I found out that I can use two methods for text recognition in tesseract, but so far I wasn't able to find a working solution.
A.) How can I convert a cv::Mat
into a PIX*
?
(PIX* is a datatype of leptonica)
Based on vasiles code below, this is essentially my current code:
cv::Mat image = cv::imread("c:/image.png");
cv::Mat subImage = image(cv::Rect(50, 200, 300, 100));
int depth;
if(subImage.depth() == CV_8U)
depth = 8;
//other cases not considered yet
PIX* pix = pixCreateHeader(subImage.size().width, subImage.size().height, depth);
pix->data = (l_uint32*) subImage.data;
tesseract::TessBaseAPI tess;
STRING text;
if(tess.ProcessPage(pix, 0, 0, &text))
{
std::cout << text.string();
}
While it doesn't crash or anything, the OCR result still is wrong. It should recognize one word of my sample image, but instead it returns some non-readable characters.
The method PIX_HEADER
doesn't exist, so I used pixCreateHeader
, but it doesn't take the number of channels as an argument. So how can I set the number of channels?
B.) How can I use cv::Mat
for TesseractRect()
?
Tesseract offers another method for text recognition with this signature:
char * TessBaseAPI::TesseractRect (
const UINT8 * imagedata,
int bytes_per_pixel,
int bytes_per_line,
int left,
int top,
int width,
int height
)
Currently I am using the following code, but it also returns non-readable characters (although different ones than from the code above.
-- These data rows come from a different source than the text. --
/-- Bytes from the base to the end of the last byte of elements or tile padding (R61, R103, R189). -/
def tSpan (t : Tensor) : Nat :=
  let b := fmtBits (tFmt t)
  let outer := (t.d2 - 1) * (if 2 ≤ t.rank then t.s2 else 0) + (t.d3 - 1) * (if 3 ≤ t.rank then t.s3 else 0)
  if tCount t = 0 then 0
  else if tileSide t = 0 then
    outer + (t.d1 - 1) * (if 1 ≤ t.rank then t.s1 else 0) + (t.d0 * b + 7) / 8
  else
    let T := tileSide t
    outer + ((t.d1 + T - 1) / T - 1) * (if 1 ≤ t.rank then t.s1 else 0) + (t.d0 + T - 1) / T * (T * T * b / 8)

/-- The indices of a logical position, DIM0 fastest (R514). -/
def tIndex (t : Tensor) (pos : Nat) : Nat × Nat × Nat × Nat :=
  (pos % t.d0, pos / t.d0 % t.d1, pos / (t.d0 * t.d1) % t.d2, pos / (t.d0 * t.d1 * t.d2))

/-- The base of a tensor for a descriptor: the version its step tag selects in overlap mode (R63). -/
def tBase (s : State) (t : Tensor) (stag : Nat) : Nat :=
  if t.versioned && rf s F.STEPCFG_CTL_OVERLAP == 1 && stag % 2 == 1 then t.base1 else t.base0

/-- The scale array of the version in use (R63). -/
def tScaleOf (t : Tensor) (base : Nat) : Nat := t.scaleBase + base - t.base0

/-- The bit address of an element (R61, R103). -/
def elemBitAddr (t : Tensor) (base pos : Nat) : Nat :=
  let b := fmtBits (tFmt t)
  let i := tIndex t pos
  let outer := base + i.2.2.1 * t.s2 + i.2.2.2 * t.s3
  if tileSide t = 0 then 8 * (outer + i.2.1 * t.s1) + i.1 * b
  else
    let T := tileSide t
    8 * (outer + i.2.1 / T * t.s1 + i.1 / T * (T * T * b / 8) + i.2.1 % T * (T * b / 8)) + i.1 % T * b

/-- The byte address of an element's scale (R105). -/
def elemScaleAddr (t : Tensor) (base pos : Nat) : Nat :=
  let i := tIndex t pos
  tScaleOf t base +
    (if t.mxdim = 0 then ((i.2.2.2 * t.d2 + i.2.2.1) * t.d1 + i.2.1) * (t.d0 / 32) + i.1 / 32
     else ((i.2.2.2 * t.d2 + i.2.2.1) * (t.d1 / 32) + i.2.1 / 32) * t.d0 + i.1)

/-- A run of bits of device memory. -/
def memBits (s : State) (bit n : Nat) : Nat := bitsOf (memNat s (bit / 8) 5) (bit % 8) n

/-- The words an element's bits and scale lie in. -/
def elemWords (t : Tensor) (base pos : Nat) : List Nat :=
  let b := elemBitAddr t base pos
  let ws := [b / 64, (b + fmtBits (tFmt t) - 1) / 64]
  if fmtBlocked (tFmt t) then ws ++ [elemScaleAddr t base pos / 8] else ws

/-- The value of an element (R101, R106); none when it depends on an uncorrectable word (R237). -/
def elemGet (s : State) (bad : List Nat) (t : Tensor) (base pos : Nat) : Option FV :=
  if bad != [] && (elemWords t base pos).any (fun w => bad.contains w) then none
  else
    let sc := if fmtBlocked (tFmt t) then (memGet s (elemScaleAddr t base pos)).toNat else 0
    some (elemValue (tFmt t) sc (memBits s (elemBitAddr t base pos) (fmtBits (tFmt t))))

/-- The elements at positions `ps` are read and checked: every stored word they lie in (R234, R237). -/
def checkElems (t : Tensor) (base : Nat) (ps : List Nat) (s : State) : State × List Nat :=
  if s.syn = [] then (s, [])
  else checkWords (fun w => ps.any (fun p => (elemWords t base p).contains w)) s

/-- A run of bits set in memory. -/
def setBits (bit n v : Nat) (s : State) : State :=
  let old := memNat s (bit / 8) 5
  memWrite (bit / 8) (leBytes (withBits old (bit % 8) n v) ((bit % 8 + n + 7) / 8)) s

/-- How many bits of a word a list of (bit address, width, value) writes covers. -/
def coverOf (w : Nat) (fs : List (Nat × Nat × Nat)) : Nat :=
  fs.foldl (fun a f =>
    a + (min (f.1 + f.2.1) (64 * w + 64) - max f.1 (64 * w))) 0

/-- A producer writes bit fields: a word covered whole gets new Tack, a word covered in part is checked and merged, and is
left as it is when uncorrectable (R216, R233). Answers the words not written. -/
def storeFields (fs : List (Nat × Nat × Nat)) (s : State) : State × List Nat :=
  let hit := fun w => fs.any (fun f => f.1 < 64 * w + 64 && 64 * w < f.1 + f.2.1)
  let r := if s.syn = [] then (s, []) else checkWords (fun w => hit w && coverOf w fs < 64) s
  let s := { r.1 with syn := r.1.syn.filter (fun e => !(hit e.1 && !r.2.contains e.1)) }
  (fs.foldl (fun s f =>
      if r.2.contains (f.1 / 64) || r.2.contains ((f.1 + f.2.1 - 1) / 64) then s
      else setBits f.1 f.2.1 f.2.2 s) s, r.2)

/-- The positions of the block of 32 that holds a position, in block order (R104). -/
def blockPositions (t : Tensor) (pos : Nat) : List Nat :=
  let i := tIndex t pos
  let row := (i.2.2.2 * t.d2 + i.2.2.1) * t.d1
  if t.mxdim = 0 then (List.range 32).map (fun k => (row + i.2.1) * t.d0 + i.1 / 32 * 32 + k)
  else (List.range 32).map (fun k => (row + i.2.1 / 32 * 32 + k) * t.d0 + i.1)

/-- The values a list of (position, value) pairs gives to positions; none where one is missing or unknown. -/
def valuesAt (vs : List (Nat × Option FV)) : List Nat → Option (List FV)
  | [] => some []
  | p :: ps =>
    match vs.find? (fun v => v.1 == p) with
    | some (_, some x) => (valuesAt vs ps).map (x :: ·)
    | _ => none

/-- The bit fields that write elements with one conversion each (R107 to R110): elements of unknown value are not written,
and a block is written when all 32 of its elements are given. -/
def elemFields (t : Tensor) (base : Nat) (vs : List (Nat × Option FV)) : List (Nat × Nat × Nat) :=
  let b := fmtBits (tFmt t)
  if fmtBlocked (tFmt t) then
    (vs.filter (fun v => (blockPositions t v.1).head? == some v.1)).flatMap (fun v =>
      let ps := blockPositions t v.1
      match valuesAt vs ps with
      | none => []
      | some xs =>
        let c := convertBlock (tFmt t) xs
        (8 * elemScaleAddr t base v.1, 8, c.1) ::
          (ps.zip c.2).map (fun e => (elemBitAddr t base e.1, b, e.2)))
  else
    vs.filterMap (fun v => v.2.map (fun x => (elemBitAddr t base v.1, b, fpEncode (tFmt t) x)))

/-- Elements of a tensor are written (R120, R127). Answers the words that could not be merged. -/
def storeElems (t : Tensor) (base : Nat) (vs : List (Nat × Option FV)) (s : State) : State × List Nat :=
  storeFields (elemFields t base vs) s

/-- The runs of bits that elements and their scales lie in. -/
def elemRuns (t : Tensor) (base : Nat) (ps : List Nat) : List (Nat × Nat) :=
  ps.flatMap (fun p => (elemBitAddr t base p, fmtBits (tFmt t))
    :: (if fmtBlocked (tFmt t) then [(8 * elemScaleAddr t base p, 8)] else []))

/-- An agent reads elements: the access (R192, R218), and the check of every word (R234, R237). -/
def readElems (k : Traffic) (t : Tensor) (base : Nat) (ps : List Nat) (s : State) : State × List Nat :=
  checkElems t base ps (access k (t.region == 1) false (elemRuns t base ps) s)

/-- An agent writes elements: the access, and the words. -/
def writeElems (k : Traffic) (t : Tensor) (base : Nat) (vs : List (Nat × Option FV)) (s : State) : State × List Nat :=
  let fs := elemFields t base vs
  storeFields fs (access k (t.region == 1) true (fs.map (fun f => (f.1, f.2.1))) s)

/-- The traffic of a collective engine on a tensor: that of region STAGING allocates (R192). -/
def collTraffic (t : Tensor) : Traffic := if t.region == 4 then .collStage else .coll

/-! ### Checks of the tensors a descriptor names -/

/-- The cause code of a bad handle, a format, a shape and so on (R96). -/
def cBadHandle : Nat := 0x07
/-- SHAPE (R96). -/
def cShape : Nat := 0x08
/-- FORMAT (R96). -/
def cFormat : Nat := 0x09

/-- Whether a format code exists under a revision (R60, R97). -/
def fmtDefined (rev code : Nat) : Bool :=
  match fmtOfCode code with
  | none => false
  | some .mxfp8E4M3 | some .mxfp8E5M2 => 2 ≤ rev
  | some .mxfp6E2M3 | some .mxfp6E3M2 | some .mxfp4E2M1 | some .be8 => 3 ≤ rev
  | some _ => true

/-- Whether bytes lie in HBM below the reserved range (R209). -/
def inHbm (a n : Nat) : Bool := a + n ≤ 0x00BFC0000000

/-- Whether bytes lie in one ADDRESSED partition, which the context owns (R189). -/
def inPart (s : State) (ctx p a n : Nat) : Bool :=
  0xF00000000000 + p * 0x1000000 ≤ a && a + n ≤ 0xF00000000000 + (p + 1) * 0x1000000
    && ff s (F.SSTORE_PCFG_MODE p) == 1 && ff s (F.SSTORE_PCFG_OWNER p) == ctx

/-- Whether ranges of bytes all lie in HBM, or all in a single partition that the context owns (R189). -/
def reachable (s : State) (ctx : Nat) (rs : List (Nat × Nat)) : Bool :=
  rs.all (fun r => inHbm r.1 r.2) || (List.range 16).any (fun p => rs.all (fun r => inPart s ctx p r.1 r.2))

/-- Whether bytes lie within a region. -/
def within (base size a n : Nat) : Bool := base ≤ a && a + n ≤ base + size

/-- The byte ranges of a tensor: elements of each version, and their scales (R63, R189). -/
def tRanges (t : Tensor) : List (Nat × Nat) :=
  let one := fun b => (b, tSpan t) :: (if fmtBlocked (tFmt t) then [(tScaleOf t b, tScaleBytes t)] else [])
  if t.versioned then one t.base0 ++ one t.base1 else one t.base0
char* cr = tess.TesseractRect(
subImage.data,
subImage.channels(),
subImage.channels() * subImage.size().width,
0,
0,
subImage.size().width,
subImage.size().height);
tesseract::TessBaseAPI tess;
cv::Mat sub = image(cv::Rect(50, 200, 300, 100));
tess.SetImage((uchar*)sub.data, sub.size().width, sub.size().height, sub.channels(), sub.step1());
tess.Recognize(0);
const char* out = tess.GetUTF8Text();